INDUCE Act: Fucking Fair Use up the ass, hard
I’ve been reading about the INDUCE Act for a few days now, and it’s pretty freakin’ horrible. Basically, the proposed law would make any device or company that ‘encourages’ people to download music, liable for all sorts of damage. Here’s a few choice quotes and the articles I got them from:
INDUCE Act: Ipecac for Fair Use:
Ernest Miller brought to my attention something called the INDUCE Act, a bit of proposed law spearheaded by Senator Orrin Hatch that could possibly be used by record companies to sue companies that “induce infringements of the Copyright Act,” meaning portable music stalwarts like Apple and Toshiba could be penalized for providing iPods (and the drives that power them) because they encourage users to download music. If by my description the proposed act seems too vague and indefinable, that’s because, basically, it is. The INDUCE Act would be another weapon in the music industry’s fight against its own customers — you and me.
EFF: Prelude to a Fake Complaint
Senator Orrin Hatch and his colleagues on the Senate Judiciary Committee have introduced the Inducing Infringements of Copyright Act (”The Induce Act” [PDF, 25k]) this week. They want us to think the Act is no big deal, and that it targets only the bad guys while leaving the good guys alone. They say that it doesn’t change the law; it just clarifies it. But they’re wrong. And this legal complaint is the proof.
» Fake Complaint against Apple, Toshiba, and C-Net for Inducing Infringement of Copyrights
* PDF, 290k
* text, 19k
* or just keep reading…Take a look. Scared yet? You should be. When the lawyers at EFF first sat down and asked “Whom could we sue under the Induce Act if we were an abusive copyright holder?” the answer was clear: pretty much everybody.
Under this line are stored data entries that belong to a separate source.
/-! ### setDt -/

@[simp] theorem setDt_v (s : State) (x : Byte) : (s.setDt x).v = s.v := rfl
@[simp] theorem setDt_index (s : State) (x : Byte) : (s.setDt x).index = s.index := rfl
@[simp] theorem setDt_pc (s : State) (x : Byte) : (s.setDt x).pc = s.pc := rfl
@[simp] theorem setDt_stack (s : State) (x : Byte) : (s.setDt x).stack = s.stack := rfl
@[simp] theorem setDt_dt (s : State) (x : Byte) : (s.setDt x).dt = x := rfl
@[simp] theorem setDt_st (s : State) (x : Byte) : (s.setDt x).st = s.st := rfl
@[simp] theorem setDt_fb (s : State) (x : Byte) : (s.setDt x).fb = s.fb := rfl
@[simp] theorem setDt_mem (s : State) (x : Byte) : (s.setDt x).mem = s.mem := rfl
@[simp] theorem setDt_keypad (s : State) (x : Byte) : (s.setDt x).keypad = s.keypad := rfl
@[simp] theorem setDt_runState (s : State) (x : Byte) : (s.setDt x).runState = s.runState := rfl
@[simp] theorem setDt_fault (s : State) (x : Byte) : (s.setDt x).fault = s.fault := rfl
@[simp] theorem setDt_config (s : State) (x : Byte) : (s.setDt x).config = s.config := rfl
@[simp] theorem setDt_slotsLeft (s : State) (x : Byte) : (s.setDt x).slotsLeft = s.slotsLeft := rfl
@[simp] theorem setDt_script (s : State) (x : Byte) : (s.setDt x).script = s.script := rfl
@[simp] theorem setDt_rndIn (s : State) (x : Byte) : (s.setDt x).rndIn = s.rndIn := rfl
@[simp] theorem setDt_rndDrawn (s : State) (x : Byte) : (s.setDt x).rndDrawn = s.rndDrawn := rfl
@[simp] theorem setDt_out (s : State) (x : Byte) : (s.setDt x).out = s.out := rfl
@[simp] theorem setDt_self (s : State) : s.setDt s.dt = s := rfl

/-! ### setSt -/

@[simp] theorem setSt_v (s : State) (x : Byte) : (s.setSt x).v = s.v := rfl
@[simp] theorem setSt_index (s : State) (x : Byte) : (s.setSt x).index = s.index := rfl
@[simp] theorem setSt_pc (s : State) (x : Byte) : (s.setSt x).pc = s.pc := rfl
@[simp] theorem setSt_stack (s : State) (x : Byte) : (s.setSt x).stack = s.stack := rfl
@[simp] theorem setSt_dt (s : State) (x : Byte) : (s.setSt x).dt = s.dt := rfl
@[simp] theorem setSt_st (s : State) (x : Byte) : (s.setSt x).st = x := rfl
@[simp] theorem setSt_fb (s : State) (x : Byte) : (s.setSt x).fb = s.fb := rfl
@[simp] theorem setSt_mem (s : State) (x : Byte) : (s.setSt x).mem = s.mem := rfl
@[simp] theorem setSt_keypad (s : State) (x : Byte) : (s.setSt x).keypad = s.keypad := rfl
@[simp] theorem setSt_runState (s : State) (x : Byte) : (s.setSt x).runState = s.runState := rfl
@[simp] theorem setSt_fault (s : State) (x : Byte) : (s.setSt x).fault = s.fault := rfl
@[simp] theorem setSt_config (s : State) (x : Byte) : (s.setSt x).config = s.config := rfl
@[simp] theorem setSt_slotsLeft (s : State) (x : Byte) : (s.setSt x).slotsLeft = s.slotsLeft := rfl
@[simp] theorem setSt_script (s : State) (x : Byte) : (s.setSt x).script = s.script := rfl
@[simp] theorem setSt_rndIn (s : State) (x : Byte) : (s.setSt x).rndIn = s.rndIn := rfl
@[simp] theorem setSt_rndDrawn (s : State) (x : Byte) : (s.setSt x).rndDrawn = s.rndDrawn := rfl
@[simp] theorem setSt_out (s : State) (x : Byte) : (s.setSt x).out = s.out := rfl
@[simp] theorem setSt_self (s : State) : s.setSt s.st = s := rfl

/-! ### setFb -/

@[simp] theorem setFb_v (s : State) (x : Framebuffer) : (s.setFb x).v = s.v := rfl
@[simp] theorem setFb_index (s : State) (x : Framebuffer) : (s.setFb x).index = s.index := rfl
@[simp] theorem setFb_pc (s : State) (x : Framebuffer) : (s.setFb x).pc = s.pc := rfl
@[simp] theorem setFb_stack (s : State) (x : Framebuffer) : (s.setFb x).stack = s.stack := rfl
@[simp] theorem setFb_dt (s : State) (x : Framebuffer) : (s.setFb x).dt = s.dt := rfl
@[simp] theorem setFb_st (s : State) (x : Framebuffer) : (s.setFb x).st = s.st := rfl
@[simp] theorem setFb_fb (s : State) (x : Framebuffer) : (s.setFb x).fb = x := rfl
@[simp] theorem setFb_mem (s : State) (x : Framebuffer) : (s.setFb x).mem = s.mem := rfl
@[simp] theorem setFb_keypad (s : State) (x : Framebuffer) : (s.setFb x).keypad = s.keypad := rfl
@[simp] theorem setFb_runState (s : State) (x : Framebuffer) : (s.setFb x).runState = s.runState := rfl
@[simp] theorem setFb_fault (s : State) (x : Framebuffer) : (s.setFb x).fault = s.fault := rfl
@[simp] theorem setFb_config (s : State) (x : Framebuffer) : (s.setFb x).config = s.config := rfl
@[simp] theorem setFb_slotsLeft (s : State) (x : Framebuffer) : (s.setFb x).slotsLeft = s.slotsLeft := rfl
@[simp] theorem setFb_script (s : State) (x : Framebuffer) : (s.setFb x).script = s.script := rfl
@[simp] theorem setFb_rndIn (s : State) (x : Framebuffer) : (s.setFb x).rndIn = s.rndIn := rfl
@[simp] theorem setFb_rndDrawn (s : State) (x : Framebuffer) : (s.setFb x).rndDrawn = s.rndDrawn := rfl
@[simp] theorem setFb_out (s : State) (x : Framebuffer) : (s.setFb x).out = s.out := rfl
@[simp] theorem setFb_self (s : State) : s.setFb s.fb = s := rfl

/-! ### setMem -/

@[simp] theorem setMem_v (s : State) (x : Memory) : (s.setMem x).v = s.v := rfl
@[simp] theorem setMem_index (s : State) (x : Memory) : (s.setMem x).index = s.index := rfl
@[simp] theorem setMem_pc (s : State) (x : Memory) : (s.setMem x).pc = s.pc := rfl
@[simp] theorem setMem_stack (s : State) (x : Memory) : (s.setMem x).stack = s.stack := rfl
@[simp] theorem setMem_dt (s : State) (x : Memory) : (s.setMem x).dt = s.dt := rfl
@[simp] theorem setMem_st (s : State) (x : Memory) : (s.setMem x).st = s.st := rfl
@[simp] theorem setMem_fb (s : State) (x : Memory) : (s.setMem x).fb = s.fb := rfl
@[simp] theorem setMem_mem (s : State) (x : Memory) : (s.setMem x).mem = x := rfl
@[simp] theorem setMem_keypad (s : State) (x : Memory) : (s.setMem x).keypad = s.keypad := rfl
@[simp] theorem setMem_runState (s : State) (x : Memory) : (s.setMem x).runState = s.runState := rfl
@[simp] theorem setMem_fault (s : State) (x : Memory) : (s.setMem x).fault = s.fault := rfl
@[simp] theorem setMem_config (s : State) (x : Memory) : (s.setMem x).config = s.config := rfl
@[simp] theorem setMem_slotsLeft (s : State) (x : Memory) : (s.setMem x).slotsLeft = s.slotsLeft := rfl
@[simp] theorem setMem_script (s : State) (x : Memory) : (s.setMem x).script = s.script := rfl
@[simp] theorem setMem_rndIn (s : State) (x : Memory) : (s.setMem x).rndIn = s.rndIn := rfl
@[simp] theorem setMem_rndDrawn (s : State) (x : Memory) : (s.setMem x).rndDrawn = s.rndDrawn := rfl
@[simp] theorem setMem_out (s : State) (x : Memory) : (s.setMem x).out = s.out := rfl
@[simp] theorem setMem_self (s : State) : s.setMem s.mem = s := rfl

/-! ### setKeypad -/

@[simp] theorem setKeypad_v (s : State) (x : BitVec 16) : (s.setKeypad x).v = s.v := rfl
@[simp] theorem setKeypad_index (s : State) (x : BitVec 16) : (s.setKeypad x).index = s.index := rfl
@[simp] theorem setKeypad_pc (s : State) (x : BitVec 16) : (s.setKeypad x).pc = s.pc := rfl
@[simp] theorem setKeypad_stack (s : State) (x : BitVec 16) : (s.setKeypad x).stack = s.stack := rfl
@[simp] theorem setKeypad_dt (s : State) (x : BitVec 16) : (s.setKeypad x).dt = s.dt := rfl
@[simp] theorem setKeypad_st (s : State) (x : BitVec 16) : (s.setKeypad x).st = s.st := rfl
@[simp] theorem setKeypad_fb (s : State) (x : BitVec 16) : (s.setKeypad x).fb = s.fb := rfl
@[simp] theorem setKeypad_mem (s : State) (x : BitVec 16) : (s.setKeypad x).mem = s.mem := rfl
@[simp] theorem setKeypad_keypad (s : State) (x : BitVec 16) : (s.setKeypad x).keypad = x := rfl
@[simp] theorem setKeypad_runState (s : State) (x : BitVec 16) : (s.setKeypad x).runState = s.runState := rfl
@[simp] theorem setKeypad_fault (s : State) (x : BitVec 16) : (s.setKeypad x).fault = s.fault := rfl
@[simp] theorem setKeypad_config (s : State) (x : BitVec 16) : (s.setKeypad x).config = s.config := rfl
@[simp] theorem setKeypad_slotsLeft (s : State) (x : BitVec 16) : (s.setKeypad x).slotsLeft = s.slotsLeft := rfl
@[simp] theorem setKeypad_script (s : State) (x : BitVec 16) : (s.setKeypad x).script = s.script := rfl
@[simp] theorem setKeypad_rndIn (s : State) (x : BitVec 16) : (s.setKeypad x).rndIn = s.rndIn := rfl
@[simp] theorem setKeypad_rndDrawn (s : State) (x : BitVec 16) : (s.setKeypad x).rndDrawn = s.rndDrawn := rfl
@[simp] theorem setKeypad_out (s : State) (x : BitVec 16) : (s.setKeypad x).out = s.out := rfl
@[simp] theorem setKeypad_self (s : State) : s.setKeypad s.keypad = s := rfl

/-! ### setRunState -/

@[simp] theorem setRunState_v (s : State) (x : RunState) : (s.setRunState x).v = s.v := rfl
@[simp] theorem setRunState_index (s : State) (x : RunState) : (s.setRunState x).index = s.index := rfl
@[simp] theorem setRunState_pc (s : State) (x : RunState) : (s.setRunState x).pc = s.pc := rfl
@[simp] theorem setRunState_stack (s : State) (x : RunState) : (s.setRunState x).stack = s.stack := rfl
@[simp] theorem setRunState_dt (s : State) (x : RunState) : (s.setRunState x).dt = s.dt := rfl
@[simp] theorem setRunState_st (s : State) (x : RunState) : (s.setRunState x).st = s.st := rfl
@[simp] theorem setRunState_fb (s : State) (x : RunState) : (s.setRunState x).fb = s.fb := rfl
@[simp] theorem setRunState_mem (s : State) (x : RunState) : (s.setRunState x).mem = s.mem := rfl
@[simp] theorem setRunState_keypad (s : State) (x : RunState) : (s.setRunState x).keypad = s.keypad := rfl
@[simp] theorem setRunState_runState (s : State) (x : RunState) : (s.setRunState x).runState = x := rfl
@[simp] theorem setRunState_fault (s : State) (x : RunState) : (s.setRunState x).fault = s.fault := rfl
@[simp] theorem setRunState_config (s : State) (x : RunState) : (s.setRunState x).config = s.config := rfl
@[simp] theorem setRunState_slotsLeft (s : State) (x : RunState) : (s.setRunState x).slotsLeft = s.slotsLeft := rfl
@[simp] theorem setRunState_script (s : State) (x : RunState) : (s.setRunState x).script = s.script := rfl
@[simp] theorem setRunState_rndIn (s : State) (x : RunState) : (s.setRunState x).rndIn = s.rndIn := rfl
@[simp] theorem setRunState_rndDrawn (s : State) (x : RunState) : (s.setRunState x).rndDrawn = s.rndDrawn := rfl
@[simp] theorem setRunState_out (s : State) (x : RunState) : (s.setRunState x).out = s.out := rfl
@[simp] theorem setRunState_self (s : State) : s.setRunState s.runState = s := rfl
Playing the devil’s advocates, we knew we could draft a legal complaint against any number of the major computer or electronics manufacturers for selling everyday devices we all know and love—CD burners, MP3 players, cell phones—and that with that complaint, we could file a lawsuit that would survive any attempt to dismiss it before trial, costing the targeted company up to $1,000,000 per month in legal fees alone. The Induce Act is a nasty, brutish stick in the hands of the wrong plaintiff.
Basically, the INDUCE Act would make things like the friggin’ iPod illegal. And while they’re at it, it would outlaw VCR’s, DVD burners, probably tape recorders, hell, most likely outlaw general purpose computers. It’s one of the worst abuses of law in the copyright arena that we’ve seen in a very long time, and something has to be done to stop it. Our best bet is the EFF: they know what they’re doing, they know what they’re talking about, and they have the means to do something about it. If you haven’t done so before, and you value your hard-earned digital freedoms, you might wanna consider joining the EFF and their friends in the fight against the INDUCE Act today.
UPDATE: You know what else gets my goat? The fact that this bullshit law would affect me, yet I am powerless to let my opinion be known about it, since Puerto Rico doesn’t have a congressional district assigned to it, so we don’t have a senator that we can complain to. Sure, we do have a ‘representative’, but all he can do is maybe talk about it a little, he holds no real power and can’t cast any votes. So, basically, this law can screw me up, and I can’t do diddly about it. Anyone out there in the states who actually has a representative up in Washington, take action on this. It affects more people than you think.